Fenomena mengejutkan terjadi di Kabupaten Buleleng, Bali, di mana ratusan siswa Sekolah Menengah Pertama (SMP) dilaporkan belum mampu membaca dengan lancar. Data dari Dinas Pendidikan setempat menunjukkan bahwa dari total 34.062 siswa SMP, sebanyak 155 siswa tidak bisa membaca sama sekali, sementara 208 siswa lainnya tergolong tidak lancar membaca .
Penyebab Utama: Faktor Internal dan Eksternal
Plt Kepala Dinas Pendidikan Buleleng, Putu Ariadi Pribadi, mengidentifikasi beberapa faktor penyebab rendahnya kemampuan membaca di kalangan siswa SMP. Faktor internal meliputi kurangnya motivasi belajar, minimnya dukungan keluarga, serta kondisi disleksia atau disabilitas tertentu. Sementara itu, faktor eksternal mencakup dampak jangka panjang dari pembelajaran jarak jauh selama pandemi COVID-19, kesenjangan literasi dari jenjang Sekolah Dasar (SD), dan pemahaman yang keliru terhadap implementasi Kurikulum Merdeka .
Ketua Dewan Pendidikan Kabupaten Buleleng, I Made Sedana, menambahkan bahwa kebijakan naik kelas otomatis tanpa mempertimbangkan penguasaan kompetensi dasar turut berkontribusi terhadap masalah ini. Ia menekankan perlunya evaluasi terhadap kebijakan tersebut untuk memastikan bahwa siswa benar-benar menguasai kemampuan dasar sebelum melanjutkan ke jenjang berikutnya .
Also Read
Upaya Penanganan dan Solusi
Wakil Bupati Buleleng, Gede Supriatna, menyatakan bahwa akar permasalahan tidak hanya terletak pada metode pengajaran di sekolah, tetapi juga pada lingkungan keluarga dan kondisi psikologis siswa. Data menunjukkan bahwa 52% siswa memiliki motivasi belajar yang rendah, dan 18% lainnya kurang mendapatkan dukungan dari keluarga .

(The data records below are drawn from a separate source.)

/-- A FATAL source detects its condition, with what its own rule adds to the reaction (R355, R361, R383). -/
def State.fatalSource (s : State) (src a b : Nat) : State :=
  match src with
  | 0 => s.shutdown (min a 16) (b2n (s.mode == .cold)) (BitVec.ofNat 16 b).toInt
  | 1 | 2 => s.railFault src (a % 6) b
  | 3 => s.clockLost (a % 2)
  | 7 => s.pwrgoodLost
  | _ => if s.mode = .cold then s else s.fatal src a b

/-- FATAL_FAULT (R370, R383): in COLD only the sources of the AON detect (R376). -/
def execFatalFault (src : Fin 8) (a b : BitVec 32) (s : State) : Result := .next (s.fatalSource src a.toNat b.toNat)

/-! ### Power domains (R362) -/

/-- Domains set to a state. -/
def State.setDomains (s : State) (l : List (Nat × PwrState)) : State :=
  { s with pwr := { s.pwr with dom := l.foldl (fun (d : Tab PwrState) (p : Nat × PwrState) => Tab.put d p.1 p.2) s.pwr.dom } }

/-- PD1 to PD7 and the stack rails on, as LOAD, SERVICE and MAINTAIN have them; a rail of retired groups stays off. -/
def State.domainsOn (s : State) : State :=
  s.setDomains ((List.range 7).map (fun i => (i + 1, PwrState.on)) ++
    ((List.range 6).filter (fun r => !bitOf s.pwr.railOff r)).map (fun r => (14 + r, PwrState.on)))

/-- The domains of HOLD (R362). -/
def State.domainsHold (s : State) : State :=
  s.setDomains [(3, if s.flag Reg.GLB_GCFG Fld.GLB_GCFG_HOLD_LINKS then .on else .ret), (5, .ret), (6, .off), (7, .ret)]

/-! ### GLB_BOOT (R509) -/

/-! ### Entering SERVICE and MAINTAIN (R23, R118, R176, R357, R475) -/

/-- The 16 bytes of a shutdown record (R356). -/
def ShutRec.bytes (r : ShutRec) : List Byte :=
  leBytes 8 r.gtime ++ leBytes 1 r.die ++ leBytes 1 r.path ++ leBytes 1 r.band ++
    leBytes 1 (b2n r.armed + 2 * b2n r.complete) ++ leBytes 2 r.value ++ leBytes 2 r.loads

/-- The SHUTDOWN_RECORD alerts due (R357), oldest record first. -/
def State.announceRecords (s : State) : State :=
  let due := (s.thm.records.take s.thm.announce).reverse
  let s1 := due.foldl (fun (t : State) r =>
    let w (i : Nat) : Nat := leAt r.bytes (4 * i) 4
    (t.event Reg.THM_EVENTS Fld.THM_EVENTS_SHUT_RECORD).alert 0x56 0xFF (w 0) (w 1) (w 2) (w 3)) s
  { s1 with thm := { s1.thm with announce := 0 } }

/-- SERVICE entered: the classes stand as shed before or afresh, present capacity is evaluated, QOS_STABLE starts again,
queued closes run and dispatch resumes. -/
def State.enterService (s : State) : State :=
  let s1 := (s.enterMode .service).holdUpdate.announceRecords
  let s2 := { s1 with
    rae := { s1.rae with dispatch := true }
    qos := { s1.qos with tChange := s1.now }
    avail := { s1.avail with maintLoad := false } }
  (s2.classesNow.evaluate.runQueuedCloses).capUpdate

/-- MAINTAIN entered: dispatch is stopped, thermometers that wait are advanced, and every guaranteed class is in force or shed
(R158). -/
def State.enterMaintain (s : State) (fromLoad : Bool) : State :=
  let s1 := ({ s with avail := { s.avail with maintLoad := fromLoad } }).enterMode .maintain
  let s2 := { s1 with rae := { s1.rae with dispatch := false } }
  (if s2.upd.floorPend then s2.advanceFloors else s2).fuseNext.classesNow.capUpdate

/-! ### Mode requests (R25, R26, R270, R272) -/

/-- The checks of a mode request after those of the role (R25): the table of R23, then whatever is under way. -/
def State.modeChecks (s : State) (admitted busy : Bool) : List (Bool × Status) :=
  [(!admitted, .eState), (s.trans.isSome || s.inTransit || s.activating || busy, .eBusy)]

/-- The status of a request for SERVICE: the Owner or the Operator from HOLD, the Owner from MAINTAIN. -/
def serviceStatus (r : Req) (s : State) : Status :=
  firstStatus ((if s.mode = .maintain then s.ownerChecks r else s.hostChecks r) ++
    s.modeChecks ((s.mode == .hold || (s.mode == .maintain && !s.cfg.empty)) && !s.dbgOpen) false)

/-- HOLD left for SERVICE (R272): clocks and domains, the cadastre cache empty (R363), self-refresh exit, alignment, and a full one when the
point changed. -/
def State.leaveHold (s : State) (cal : CalResult) : State :=
  let s1 := ({ s with cad := { s.cad with lotIndex := [], tallyLines := [] } }).domainsOn
  let s2 := if s.flag Reg.GLB_GCFG Fld.GLB_GCFG_HOLD_LINKS then s1 else s1.linksStart
  let s3 := s2.liveChans.foldl (fun (t : State) c => t.exitSr c) s2
  let s4 := if s.dmc.point = s.dmc.holdPoint then s3 else s3.fullCal cal s.dmc.point
  s4.enterService

/-- MODE_REQ_SERVICE (R25): `cal` is what the full calibration of R272 finds. -/
def execModeReqService (r : Req) (cal : CalResult) (s : State) : Result :=
  .next (s.hostWrite r Reg.GLB_MODE_REQ (serviceStatus r s) (fun t =>
    if t.mode = .hold then t.leaveHold cal else t.enterService))

/-- The status of a request for HOLD (R25, R26, R325). -/
def holdStatus (r : Req) (s : State) : Status :=
  firstStatus (s.hostChecks r ++ s.modeChecks (s.mode == .service)
    ((List.range 16).any (fun u => (s.vxuU u).state != .idle) || s.salvaging))

/-- A request for HOLD accepted: a domain command that is BUSY stops (R118), dispatch stops, and the credits of fail and capture traffic are withheld. -/
def State.askHold (s : State) : State :=
  ({ s.stopDomCmd with trans := some .hold, rae := { s.rae with dispatch := false } }).holdUpdate

/-- MODE_REQ_HOLD (R26). -/
def execModeReqHold (r : Req) (s : State) : Result :=
  .next (s.hostWrite r Reg.GLB_MODE_REQ (holdStatus r s) State.askHold)

/-- No channel is held for a command/address lane test. -/
def State.noneHeld (s : State) : Bool := s.liveChans.all (fun c => !(s.chan c).held)

/-- HOLD entered (R270, R271, R292, R469): running legs aborted, queues empty, every die in self-refresh; merge entries are
kept. -/
def State.enterHold (s : State) : State :=
  let s1 := s.abortDramLegs
  let s2 := s1.liveChans.foldl (fun (t : State) c => (t.serveChan c).enterSr c) s1
  let s3 := { s2 with
    dmc := { s2.dmc with holdPoint := s2.dmc.point, due := none }
    upd := { s2.upd with stage := if s2.upd.stage = Stage.verifying then .staged else s2.upd.stage } }
  let s4 := ((s3.enterMode .hold).ledgerWrote (if s2.upd.stage = Stage.verifying then [.staging] else [])).domainsHold
  if s.flag Reg.GLB_GCFG Fld.GLB_GCFG_HOLD_LINKS then s4 else s4.linksOff

/-- HOLD_ENTRY_COMPLETE (R26, R270): once running analyses have ended, and no channel's queues are held. -/
def execHoldEntryComplete (s : State) : Result :=
  if s.trans = some .hold ∧ s.busyEngines = 0 ∧ s.noneHeld then .next s.enterHold else .next s

/-- The status of a request for MAINTAIN (R25). -/
def maintainStatus (r : Req) (s : State) : Status :=
  firstStatus (s.ownerChecks r ++ s.modeChecks (s.mode == .service) false)

/-- MODE_REQ_MAINTAIN (R25, R63): streams end with reason MODE. -/
def execModeReqMaintain (r : Req) (s : State) : Result :=
  .next (s.hostWrite r Reg.GLB_MODE_REQ (maintainStatus r s) (fun t => (t.stopDomCmd.enterMaintain false).endStreams 10))

/-! ### What a load puts in effect (R28, R42, R43, R444, R461, R462) -/

/-- A firmware set runs: its hash, SVNs and MGC version. -/
def State.runSet (s : State) (img : List Byte) : State :=
  { s with upd := { s.upd with
    hash := manifestHash img, svns := (List.range 4).map (fun i => (compAt img i).svn), fwVersion := (compAt img 0).version
    recovery := false } }

/-- UPD_BOOT: the source, and the status and check of the last refusal. -/
def State.setUpdBoot (s : State) (source : Nat) (refusal : Nat × Status) : State :=
  s.wrN Reg.UPD_BOOT (source * 2 ^ 30 + s.actSlot * 2 ^ 29 + s.tboots * 2 ^ 27 + refusal.2.code * 2 ^ 16 + refusal.1 * 2 ^ 8)

/-- The recovery loader (R463): no set runs; UPD_HASH shows the manifest of slot ACT all the same. -/
def State.runRecovery (s : State) : State :=
  { s with upd := { s.upd with
    hash := manifestHash (s.imgSlot s.actSlot), svns := [0, 0, 0, 0], fwVersion := 0, recovery := true } }

/-- Slot ACT accepted: TBOOTS counts the loads of a trial set. -/
def State.bootAct (s : State) : State :=
  let s1 := if s.onTrial then s.writeSpw s.actSlot s.confSlot true s.rbk (s.tboots + 1) else s
  (s1.runSet (s.imgSlot s.actSlot)).setUpdBoot 0 (0, .ok)

/-- The choice of the firmware set at a cold load (R462): a trial ended by load count, slot ACT, slot CONF, or recovery. -/
def State.chooseSet (s : State) : State :=
  let s0 := if s.onTrial && s.tboots == 3 then (s.detect 47 3 0).rollBack 3 else s
  let a := s0.setCheck (s0.imgSlot s0.actSlot) s0.upd.patchGen
  if a.2 = .ok then s0.bootAct
  else
    let c := s0.setCheck (s0.imgSlot s0.confSlot) s0.upd.patchGen
    if s0.actSlot ≠ s0.confSlot ∧ c.2 = .ok then
      let s1 := (s0.detect 47 1 a.2.code).rollBack 1
      (s1.runSet (s1.imgSlot s1.actSlot)).setUpdBoot 1 a
    else ((s0.detect 47 2 c.2.code).runRecovery).setUpdBoot 2 c

/-- The empty service configuration with its recovery chain (R28). -/
def State.emptyConfig (s : State) : State :=
  let t := s.bareSettings
  (t.setChainL 0 { t.chainL 0 with en := true, minw := 1, partner := 0xFFFF, lanes := 0xF, margLim := 0 }).wr
    Reg.GLB_GCFG (resetWord Reg.GLB_GCFG)

/-- The configuration slots that hold an image, newest generation first. -/
def State.storedImages (s : State) : List Nat :=
  ((List.range 8).filter (fun i => isImage (s.cfgSlot i))).insertionSort (fun a b => s.slotGen b ≤ s.slotGen a)

/-- The newest generation that passes, with the verdicts of those refused before it (R43). -/
def State.firstGood (s : State) : List Nat → List (Nat × Verdict) × Option (Nat × Verdict)
  | [] => ([], none)
  | i :: r =>
    let v := s.judgeImage false (s.cfgSlot i)
    if v.status = .ok then ([], some (i, v))
    else
      let x := s.firstGood r
      ((i, v) :: x.1, x.2)

/-- UPD_CFG_LOG: each slot's generation, with the status of those examined (R482). -/
def State.setCfgLog (s : State) (seen : List (Nat × Verdict)) : State :=
  (List.range 8).foldl (fun (t : State) i =>
    let st : Status := match seen.find? (fun v => v.1 == i) with
      | some v => v.2.status
      | none => .ok
    t.wrN (Reg.UPD_CFG_LOG i) (st.code * 2 ^ 24 + if isImage (s.cfgSlot i) then s.slotGen i % 2 ^ 24 else 0)) s

/-- A refused generation is alerted (R481), and the admission evaluation that it came to stands in QOS_ADM_LAST (R167). -/
def State.configRefused (s : State) (v : Nat × Verdict) : State :=
  let s1 := match v.2.adm with
    | some a => s.noteAdmission a
    | none => s
  s1.alert 0x71 0xFF (s1.slotGen v.1) v.2.status.code v.2.check 0

/-- A generation in effect, from its verdict (R42, R169). -/
def State.takeConfig (s : State) (i : Nat) (v : Verdict) : State :=
  let img := (s.cfgSlot i).take (imageLen (s.cfgSlot i))
  let t := match v.next with
    | some t => t
    | none => s
  let t1 := match v.adm with
    | some a => t.noteAdmission a
    | none => t
  { t1 with upd := { t1.upd with cfgHash := sha512 img } }

/-- The choice of the configuration generation at a cold load (R43, R480, R481); the recovery loader serves the empty
configuration (R463). -/
def State.chooseConfig (s : State) : State :=
  if s.upd.recovery then s.emptyConfig.setCfgLog []
  else
    let c := s.firstGood s.storedImages
    let s1 := c.1.foldl State.configRefused s
    match c.2 with
    | some (i, v) =>
      let s2 := c.1.foldl (fun (t : State) x => t.detect 47 5 (s.slotGen x.1)) s1
      let w : Verdict := s2.judgeImage false (s.cfgSlot i)
      (s2.takeConfig i w).setCfgLog (c.1 ++ [(i, v)])
    | none =>
      let s2 := match c.1 with
        | (_, v) :: _ => s1.detect 47 6 v.status.code
        | [] => s1.draw.detect 47 6 (Config.freeNat s1.fresh % 2 ^ 32)
      s2.emptyConfig.setCfgLog c.1

/-! ### Entry into LOAD from COLD (R23, R376, R386, R406, R460) -/

/-- The release conditions of R23. -/
def State.released (s : State) : Bool :=
  s.mode == .cold && s.aon.pwrgood && s.aon.resetN && s.aon.pll && s.fse.sensed && !s.unarmed

/-- The availability counts and UPD_TRIAL at a cold load (R386, R474): the newest slot whose CRC passes, and 1,000 ms more when its mode
counts. -/
def State.restoreAvail (s : State) : State :=
  let newest := (s.avail.slots.filter (fun e => e.2.crc == e.2.crcOf)).foldl (fun (b : Option AvSlot) (e : Nat × AvSlot) =>
    match b with
    | none => some e.2
    | some x => if x.seq < e.2.seq then some e.2 else some x) none
  match newest with
  | none => s
  | some x =>
    let lost := if x.counts then 1000 else 0
    { s with upd := { s.upd with trialMs := x.trial }, avail := { s.avail with
      unsched := x.unsched + lost, avail := x.avail, loads := x.loads, safes := x.safes
      buckets := countMs s.avail.buckets lost lost } }

/-- The history entries of the faults that the AON latched in COLD (R376), in ascending source order. -/
def State.coldEntries (s : State) : State :=
  let l := (bitList 128 (maskOf (s.flt.coldLatch.map (fun e => e.1)))).flatMap (fun src =>
    s.flt.coldLatch.filter (fun e => e.1 == src))
  let s1 := l.foldl (fun (t : State) e => t.formEntry e.1 ((faultSev e.1).getD 0) e.2.1 e.2.2 0 false true) s
  { s1 with flt := { s1.flt with coldLatch := [] } }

Sebagai langkah awal, pemerintah daerah berencana melibatkan mahasiswa dari berbagai perguruan tinggi di Buleleng sebagai relawan untuk mendampingi siswa yang mengalami kesulitan membaca. Selain itu, Dewan Pendidikan mendorong pembentukan kelas khusus bagi siswa dengan kemampuan belajar lambat, optimalisasi pelatihan guru, serta deteksi dini terhadap disleksia .
Ketua Komisi X DPR RI, Hetifah Sjaifudian, juga mengungkapkan keprihatinannya terhadap situasi ini dan menekankan perlunya intervensi cepat serta strategi pembelajaran yang lebih berpihak pada kebutuhan siswa. Ia menegaskan bahwa literasi adalah fondasi segala proses belajar, dan tidak boleh ada satu anak pun yang kehilangan hak dasarnya untuk bisa membaca .
Kesimpulan
Kasus ini menjadi peringatan serius bagi sistem pendidikan di Indonesia. Diperlukan kolaborasi antara pemerintah, sekolah, keluarga, dan masyarakat untuk mengatasi permasalahan ini secara menyeluruh. Dengan langkah-langkah konkret dan dukungan dari berbagai pihak, diharapkan setiap anak dapat memperoleh haknya untuk mendapatkan pendidikan yang berkualitas dan mampu membaca dengan baik.